/-- R151, R153, R155. The bit positions are the rule's own; how the fragments of an immediate are assembled is marked by the spec as general knowledge (R73 to R77, G1; log entry 16). -/
def Obligations.ImmediateLogicIsBitwise : Prop :=
  (∀ (enc : LoadUnsignedEncoding) (w : Word), w &&& 0x0000707F#32 = 0x00004013#32 →
    decode enc w = .ok (.xori (selectorAt w 7) (selectorAt w 15) ((w.extractLsb' 20 12).signExtend 32))) ∧
  (∀ (enc : LoadUnsignedEncoding) (w : Word), w &&& 0x0000707F#32 = 0x00007013#32 →
    decode enc w = .ok (.andi (selectorAt w 7) (selectorAt w 15) ((w.extractLsb' 20 12).signExtend 32))) ∧
  (∀ (enc : LoadUnsignedEncoding) (w : Word), w &&& 0x0000707F#32 = 0x00006013#32 →
    decode enc w = .ok (.ori (selectorAt w 7) (selectorAt w 15) ((w.extractLsb' 20 12).signExtend 32))) ∧
  ∀ (rd rs1 : Reg) (i : Word) (s : State),
    (∃ t v, exec (.xori rd rs1 i) s = .next t ∧ WritesRegister s t rd v (s.pc + 4#32) ∧
      ∀ k, v.getLsbD k = ((s.readReg rs1).getLsbD k ^^ i.getLsbD k)) ∧
    (∃ t v, exec (.andi rd rs1 i) s = .next t ∧ WritesRegister s t rd v (s.pc + 4#32) ∧
      ∀ k, v.getLsbD k = ((s.readReg rs1).getLsbD k && i.getLsbD k)) ∧
    (∃ t v, exec (.ori rd rs1 i) s = .next t ∧ WritesRegister s t rd v (s.pc + 4#32) ∧
      ∀ k, v.getLsbD k = ((s.readReg rs1).getLsbD k || i.getLsbD k))

/-- R171, R172, with R170's offset. The bit positions are the rule's own; how the fragments of an immediate are assembled is marked by the spec as general knowledge (R73 to R77, G1; log entry 16). -/
def Obligations.EqualityBranchesCompareAllBits : Prop :=
  (∀ (enc : LoadUnsignedEncoding) (w : Word), w &&& 0x0000707F#32 = 0x00000063#32 →
    decode enc w = .ok (.beq (selectorAt w 15) (selectorAt w 20) ((w.extractLsb' 31 1 ++ w.extractLsb' 7 1 ++ w.extractLsb' 25 6 ++ w.extractLsb' 8 4 ++ 0#1 : BitVec 13).signExtend 32))) ∧
  (∀ (enc : LoadUnsignedEncoding) (w : Word), w &&& 0x0000707F#32 = 0x00001063#32 →
    decode enc w = .ok (.bne (selectorAt w 15) (selectorAt w 20) ((w.extractLsb' 31 1 ++ w.extractLsb' 7 1 ++ w.extractLsb' 25 6 ++ w.extractLsb' 8 4 ++ 0#1 : BitVec 13).signExtend 32))) ∧
  ∀ (rs1 rs2 : Reg) (i : Word) (s : State),
    (∃ t, exec (.beq rs1 rs2 i) s = .next t ∧
      OnlyMovesPc s t (if s.readReg rs1 = s.readReg rs2 then s.pc + i else s.pc + 4#32)) ∧
    (∃ t, exec (.bne rs1 rs2 i) s = .next t ∧
      OnlyMovesPc s t (if s.readReg rs1 ≠ s.readReg rs2 then s.pc + i else s.pc + 4#32))

/-- R173, R174, with R170's offset. The bit positions are the rule's own; how the fragments of an immediate are assembled is marked by the spec as general knowledge (R73 to R77, G1; log entry 16). -/
def Obligations.SignedBranchesCompareAsIntegers : Prop :=
  (∀ (enc : LoadUnsignedEncoding) (w : Word), w &&& 0x0000707F#32 = 0x00004063#32 →
    decode enc w = .ok (.blt (selectorAt w 15) (selectorAt w 20) ((w.extractLsb' 31 1 ++ w.extractLsb' 7 1 ++ w.extractLsb' 25 6 ++ w.extractLsb' 8 4 ++ 0#1 : BitVec 13).signExtend 32))) ∧
  (∀ (enc : LoadUnsignedEncoding) (w : Word), w &&& 0x0000707F#32 = 0x00005063#32 →
    decode enc w = .ok (.bge (selectorAt w 15) (selectorAt w 20) ((w.extractLsb' 31 1 ++ w.extractLsb' 7 1 ++ w.extractLsb' 25 6 ++ w.extractLsb' 8 4 ++ 0#1 : BitVec 13).signExtend 32))) ∧
  ∀ (rs1 rs2 : Reg) (i : Word) (s : State),
    (∃ t, exec (.blt rs1 rs2 i) s = .next t ∧
      OnlyMovesPc s t (if (s.readReg rs1).toInt < (s.readReg rs2).toInt then s.pc + i else s.pc + 4#32)) ∧
    (∃ t, exec (.bge rs1 rs2 i) s = .next t ∧
      OnlyMovesPc s t (if (s.readReg rs1).toInt ≥ (s.readReg rs2).toInt then s.pc + i else s.pc + 4#32))

/-- R175, R176, with R170's offset. The bit positions are the rule's own; how the fragments of an immediate are assembled is marked by the spec as general knowledge (R73 to R77, G1; log entry 16). -/
def Obligations.UnsignedBranchesCompareAsNaturals : Prop :=
  (∀ (enc : LoadUnsignedEncoding) (w : Word), w &&& 0x0000707F#32 = 0x00006063#32 →
    decode enc w = .ok (.bltu (selectorAt w 15) (selectorAt w 20) ((w.extractLsb' 31 1 ++ w.extractLsb' 7 1 ++ w.extractLsb' 25 6 ++ w.extractLsb' 8 4 ++ 0#1 : BitVec 13).signExtend 32))) ∧
  (∀ (enc : LoadUnsignedEncoding) (w : Word), w &&& 0x0000707F#32 = 0x00007063#32 →
    decode enc w = .ok (.bgeu (selectorAt w 15) (selectorAt w 20) ((w.extractLsb' 31 1 ++ w.extractLsb' 7 1 ++ w.extractLsb' 25 6 ++ w.extractLsb' 8 4 ++ 0#1 : BitVec 13).signExtend 32))) ∧
  ∀ (rs1 rs2 : Reg) (i : Word) (s : State),
    (∃ t, exec (.bltu rs1 rs2 i) s = .next t ∧
      OnlyMovesPc s t (if (s.readReg rs1).toNat < (s.readReg rs2).toNat then s.pc + i else s.pc + 4#32)) ∧
    (∃ t, exec (.bgeu rs1 rs2 i) s = .next t ∧
      OnlyMovesPc s t (if (s.readReg rs1).toNat ≥ (s.readReg rs2).toNat then s.pc + i else s.pc + 4#32))

/-- R191, R194, with R190's address; the fault rests on decision D5 (log entry 7). The bit positions are the rule's own; how the fragments of an immediate are assembled is marked by the spec as general knowledge (R73 to R77, G1; log entry 16). -/
def Obligations.ByteLoadsExtendTheByte : Prop :=
  (∀ (enc : LoadUnsignedEncoding) (w : Word), w &&& 0x0000707F#32 = 0x00000003#32 →
    decode enc w = .ok (.lb (selectorAt w 7) (selectorAt w 15) ((w.extractLsb' 20 12).signExtend 32))) ∧
  (∀ w : Word, w &&& 0x0000707F#32 = 0x00003003#32 →
    decode .asPrinted w = .ok (.lbu (selectorAt w 7) (selectorAt w 15) ((w.extractLsb' 20 12).signExtend 32))) ∧
  (∀ w : Word, w &&& 0x0000707F#32 = 0x00004003#32 →
    decode .rv32i w = .ok (.lbu (selectorAt w 7) (selectorAt w 15) ((w.extractLsb' 20 12).signExtend 32))) ∧
  ∀ (rd rs1 : Reg) (i : Word) (s : State),
    ((s.readReg rs1 + i).toNat < s.params.memSize →
    (∃ t, exec (.lb rd rs1 i) s = .next t ∧ WritesRegister s t rd
      ((readByte s.mem (s.readReg rs1 + i).toNat).signExtend 32) (s.pc + 4#32)) ∧
    (∃ t, exec (.lbu rd rs1 i) s = .next t ∧ WritesRegister s t rd
      ((readByte s.mem (s.readReg rs1 + i).toNat).setWidth 32) (s.pc + 4#32))) ∧
    (s.params.memSize ≤ (s.readReg rs1 + i).toNat →
      exec (.lb rd rs1 i) s = .fault (.accessOutOfRange (s.readReg rs1 + i)) ∧
      exec (.lbu rd rs1 i) s = .fault (.accessOutOfRange (s.readReg rs1 + i)))

/-- R192, R195, with R190's address; the faults rest on decisions D2 and D5 (log entry 7). The bit positions are the rule's own; how the fragments of an immediate are assembled is marked by the spec as general knowledge (R73 to R77, G1; log entry 16). -/
def Obligations.HalfwordLoadsExtendTheHalfword : Prop :=
  (∀ (enc : LoadUnsignedEncoding) (w : Word), w &&& 0x0000707F#32 = 0x00001003#32 →
    decode enc w = .ok (.lh (selectorAt w 7) (selectorAt w 15) ((w.extractLsb' 20 12).signExtend 32))) ∧
  (∀ w : Word, w &&& 0x0000707F#32 = 0x00004003#32 →
    decode .asPrinted w = .ok (.lhu (selectorAt w 7) (selectorAt w 15) ((w.extractLsb' 20 12).signExtend 32))) ∧
  (∀ w : Word, w &&& 0x0000707F#32 = 0x00005003#32 →
    decode .rv32i w = .ok (.lhu (selectorAt w 7) (selectorAt w 15) ((w.extractLsb' 20 12).signExtend 32))) ∧
  ∀ (rd rs1 : Reg) (i : Word) (s : State),
    ((s.readReg rs1 + i).toNat % 2 = 0 → (s.readReg rs1 + i).toNat < s.params.memSize →
    (∃ t, exec (.lh rd rs1 i) s = .next t ∧ WritesRegister s t rd
      ((readByte s.mem ((s.readReg rs1 + i).toNat + 1) ++ readByte s.mem (s.readReg rs1 + i).toNat : BitVec 16).signExtend 32) (s.pc + 4#32)) ∧
    (∃ t, exec (.lhu rd rs1 i) s = .next t ∧ WritesRegister s t rd
      ((readByte s.mem ((s.readReg rs1 + i).toNat + 1) ++ readByte s.mem (s.readReg rs1 + i).toNat : BitVec 16).setWidth 32) (s.pc + 4#32))) ∧
    ((s.readReg rs1 + i).toNat % 2 = 1 →
      exec (.lh rd rs1 i) s = .fault (.misalignedLoad (s.readReg rs1 + i)) ∧
      exec (.lhu rd rs1 i) s = .fault (.misalignedLoad (s.readReg rs1 + i))) ∧
    ((s.readReg rs1 + i).toNat % 2 = 0 → s.params.memSize ≤ (s.readReg rs1 + i).toNat →
      exec (.lh rd rs1 i) s = .fault (.accessOutOfRange (s.readReg rs1 + i)) ∧
      exec (.lhu rd rs1 i) s = .fault (.accessOutOfRange (s.readReg rs1 + i)))

/-- R193, with R190's address; the faults rest on decisions D2 and D5 (log entry 7). The bit positions are the rule's own; how the fragments of an immediate are assembled is marked by the spec as general knowledge (R73 to R77, G1; log entry 16). -/
def Obligations.WordLoadReadsLittleEndian : Prop :=
  (∀ (enc : LoadUnsignedEncoding) (w : Word), w &&& 0x0000707F#32 = 0x00002003#32 →
    decode enc w = .ok (.lw (selectorAt w 7) (selectorAt w 15) ((w.extractLsb' 20 12).signExtend 32))) ∧
  ∀ (rd rs1 : Reg) (i : Word) (s : State),
    ((s.readReg rs1 + i).toNat % 4 = 0 → (s.readReg rs1 + i).toNat < s.params.memSize →
    (∃ t, exec (.lw rd rs1 i) s = .next t ∧ WritesRegister s t rd
      (readByte s.mem ((s.readReg rs1 + i).toNat + 3) ++ readByte s.mem ((s.readReg rs1 + i).toNat + 2) ++
        readByte s.mem ((s.readReg rs1 + i).toNat + 1) ++ readByte s.mem (s.readReg rs1 + i).toNat) (s.pc + 4#32))) ∧
    ((s.readReg rs1 + i).toNat % 4 ≠ 0 → exec (.lw rd rs1 i) s = .fault (.misalignedLoad (s.readReg rs1 + i))) ∧
    ((s.readReg rs1 + i).toNat % 4 = 0 → s.params.memSize ≤ (s.readReg rs1 + i).toNat →
      exec (.lw rd rs1 i) s = .fault (.accessOutOfRange (s.readReg rs1 + i)))

/-- R211, with R210's address; the fault rests on decision D5 (log entry 7). The bit positions are the rule's own; how the fragments of an immediate are assembled is marked by the spec as general knowledge (R73 to R77, G1; log entry 16). -/
def Obligations.ByteStoreWritesOneByte : Prop :=
  (∀ (enc : LoadUnsignedEncoding) (w : Word), w &&& 0x0000707F#32 = 0x00000023#32 →
    decode enc w = .ok (.sb (selectorAt w 15) (selectorAt w 20) ((w.extractLsb' 25 7 ++ w.extractLsb' 7 5 : BitVec 12).signExtend 32))) ∧
  ∀ (rs1 rs2 : Reg) (i : Word) (s : State),
    (s.Inv → (s.readReg rs1 + i).toNat < s.params.memSize →
    ∃ t, exec (.sb rs1 rs2 i) s = .next t ∧ StoresBytes s t (s.readReg rs1 + i).toNat
      [(s.readReg rs2).extractLsb' 0 8]) ∧
    (s.params.memSize ≤ (s.readReg rs1 + i).toNat →
      exec (.sb rs1 rs2 i) s = .fault (.accessOutOfRange (s.readReg rs1 + i)))

/-- R212, with R210's address; the faults rest on decisions D2 and D5 (log entry 7). The bit positions are the rule's own; how the fragments of an immediate are assembled is marked by the spec as general knowledge (R73 to R77, G1; log entry 16). -/
def Obligations.HalfwordStoreWritesTwoBytes : Prop :=
  (∀ (enc : LoadUnsignedEncoding) (w : Word), w &&& 0x0000707F#32 = 0x00001023#32 →
    decode enc w = .ok (.sh (selectorAt w 15) (selectorAt w 20) ((w.extractLsb' 25 7 ++ w.extractLsb' 7 5 : BitVec 12).signExtend 32))) ∧
  ∀ (rs1 rs2 : Reg) (i : Word) (s : State),
    (s.Inv → (s.readReg rs1 + i).toNat % 2 = 0 → (s.readReg rs1 + i).toNat < s.params.memSize →
    ∃ t, exec (.sh rs1 rs2 i) s = .next t ∧ StoresBytes s t (s.readReg rs1 + i).toNat
      [(s.readReg rs2).extractLsb' 0 8, (s.readReg rs2).extractLsb' 8 8]) ∧
    ((s.readReg rs1 + i).toNat % 2 ≠ 0 → exec (.sh rs1 rs2 i) s = .fault (.misalignedStore (s.readReg rs1 + i))) ∧
    ((s.readReg rs1 + i).toNat % 2 = 0 → s.params.memSize ≤ (s.readReg rs1 + i).toNat →
      exec (.sh rs1 rs2 i) s = .fault (.accessOutOfRange (s.readReg rs1 + i)))

/-- R213, with R210's address; the faults rest on decisions D2 and D5 (log entry 7). The bit positions are the rule's own; how the fragments of an immediate are assembled is marked by the spec as general knowledge (R73 to R77, G1; log entry 16). -/
def Obligations.WordStoreWritesFourBytes : Prop :=
  (∀ (enc : LoadUnsignedEncoding) (w : Word), w &&& 0x0000707F#32 = 0x00002023#32 →
    decode enc w = .ok (.sw (selectorAt w 15) (selectorAt w 20) ((w.extractLsb' 25 7 ++ w.extractLsb' 7 5 : BitVec 12).signExtend 32))) ∧
  ∀ (rs1 rs2 : Reg) (i : Word) (s : State),
    (s.Inv → (s.readReg rs1 + i).toNat % 4 = 0 → (s.readReg rs1 + i).toNat < s.params.memSize →
    ∃ t, exec (.sw rs1 rs2 i) s = .next t ∧ StoresBytes s t (s.readReg rs1 + i).toNat
      [(s.readReg rs2).extractLsb' 0 8, (s.readReg rs2).extractLsb' 8 8, (s.readReg rs2).extractLsb' 16 8, (s.readReg rs2).extractLsb' 24 8]) ∧
    ((s.readReg rs1 + i).toNat % 4 ≠ 0 → exec (.sw rs1 rs2 i) s = .fault (.misalignedStore (s.readReg rs1 + i))) ∧
    ((s.readReg rs1 + i).toNat % 4 = 0 → s.params.memSize ≤ (s.readReg rs1 + i).toNat →
      exec (.sw rs1 rs2 i) s = .fault (.accessOutOfRange (s.readReg rs1 + i)))

/-- R230. That the target is not checked is also decision D11 (log entry 13). The bit positions are the rule's own; how the fragments of an immediate are assembled is marked by the spec as general knowledge (R73 to R77, G1; log entry 16). -/
def Obligations.JalLinksAndJumps : Prop :=
  (∀ (enc : LoadUnsignedEncoding) (w : Word), w &&& 0x0000007F#32 = 0x0000006F#32 →
    decode enc w = .ok (.jal (selectorAt w 7) ((w.extractLsb' 31 1 ++ w.extractLsb' 12 8 ++ w.extractLsb' 20 1 ++ w.extractLsb' 21 10 ++ 0#1 : BitVec 21).signExtend 32))) ∧
  ∀ (rd : Reg) (i : Word) (s : State), ∃ t, exec (.jal rd i) s = .next t ∧
    WritesRegister s t rd (s.pc + 4#32) (BitVec.ofNat 32 (s.pc.toNat + i.toNat))

/-- R231. That bit 0 is kept and that the old x[rs1] is used are decisions D10 and D26 (log entries 12, 19). The bit positions are the rule's own; how the fragments of an immediate are assembled is marked by the spec as general knowledge (R73 to R77, G1; log entry 16). -/
def Obligations.JalrJumpsToTheExactSum : Prop :=
  (∀ (enc : LoadUnsignedEncoding) (w : Word), w &&& 0x0000707F#32 = 0x00000067#32 →
    decode enc w = .ok (.jalr (selectorAt w 7) (selectorAt w 15) ((w.extractLsb' 20 12).signExtend 32))) ∧
  ∀ (rd rs1 : Reg) (i : Word) (s : State), ∃ t, exec (.jalr rd rs1 i) s = .next t ∧
    WritesRegister s t rd (s.pc + 4#32) (BitVec.ofNat 32 ((s.readReg rs1).toNat + i.toNat))

/-- R240. That the free bits never name a register is also decision D20 (log entry 11). -/
def Obligations.FenceOnlyAdvances : Prop :=
  (∀ (enc : LoadUnsignedEncoding) (w : Word), w &&& 0x0000007F#32 = 0x0000000F#32 →
    decode enc w = .ok (.fence)) ∧
  ∀ s : State, ∃ t, exec .fence s = .next t ∧ OnlyMovesPc s t (s.pc + 4#32)

/-- R243. -/
def Obligations.UnimpChangesNothing : Prop :=
  (∀ (enc : LoadUnsignedEncoding) (w : Word), w &&& 0xFFFFF07F#32 = 0xC0001073#32 →
    decode enc w = .ok (.unimp)) ∧
  ∀ s : State, exec .unimp s = .next s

===============

- Task statement: The lines above, from the first through the one containing "(∃ t v, exec (.ori", must be restated word for word, with nothing added.

- Answer for the task:
/-- R151, R153, R155. The bit positions are the rule's own; how the fragments of an immediate are assembled is marked by the spec as general knowledge (R73 to R77, G1; log entry 16). -/
def Obligations.ImmediateLogicIsBitwise : Prop :=
  (∀ (enc : LoadUnsignedEncoding) (w : Word), w &&& 0x0000707F#32 = 0x00004013#32 →
    decode enc w = .ok (.xori (selectorAt w 7) (selectorAt w 15) ((w.extractLsb' 20 12).signExtend 32))) ∧
  (∀ (enc : LoadUnsignedEncoding) (w : Word), w &&& 0x0000707F#32 = 0x00007013#32 →
    decode enc w = .ok (.andi (selectorAt w 7) (selectorAt w 15) ((w.extractLsb' 20 12).signExtend 32))) ∧
  (∀ (enc : LoadUnsignedEncoding) (w : Word), w &&& 0x0000707F#32 = 0x00006013#32 →
    decode enc w = .ok (.ori (selectorAt w 7) (selectorAt w 15) ((w.extractLsb' 20 12).signExtend 32))) ∧
  ∀ (rd rs1 : Reg) (i : Word) (s : State),
    (∃ t v, exec (.xori rd rs1 i) s = .next t ∧ WritesRegister s t rd v (s.pc + 4#32) ∧
      ∀ k, v.getLsbD k = ((s.readReg rs1).getLsbD k ^^ i.getLsbD k)) ∧
    (∃ t v, exec (.andi rd rs1 i) s = .next t ∧ WritesRegister s t rd v (s.pc + 4#32) ∧
      ∀ k, v.getLsbD k = ((s.readReg rs1).getLsbD k && i.getLsbD k)) ∧
    (∃ t v, exec (.ori rd rs1 i) s = .next t ∧ WritesRegister s t rd v (s.pc + 4#32) ∧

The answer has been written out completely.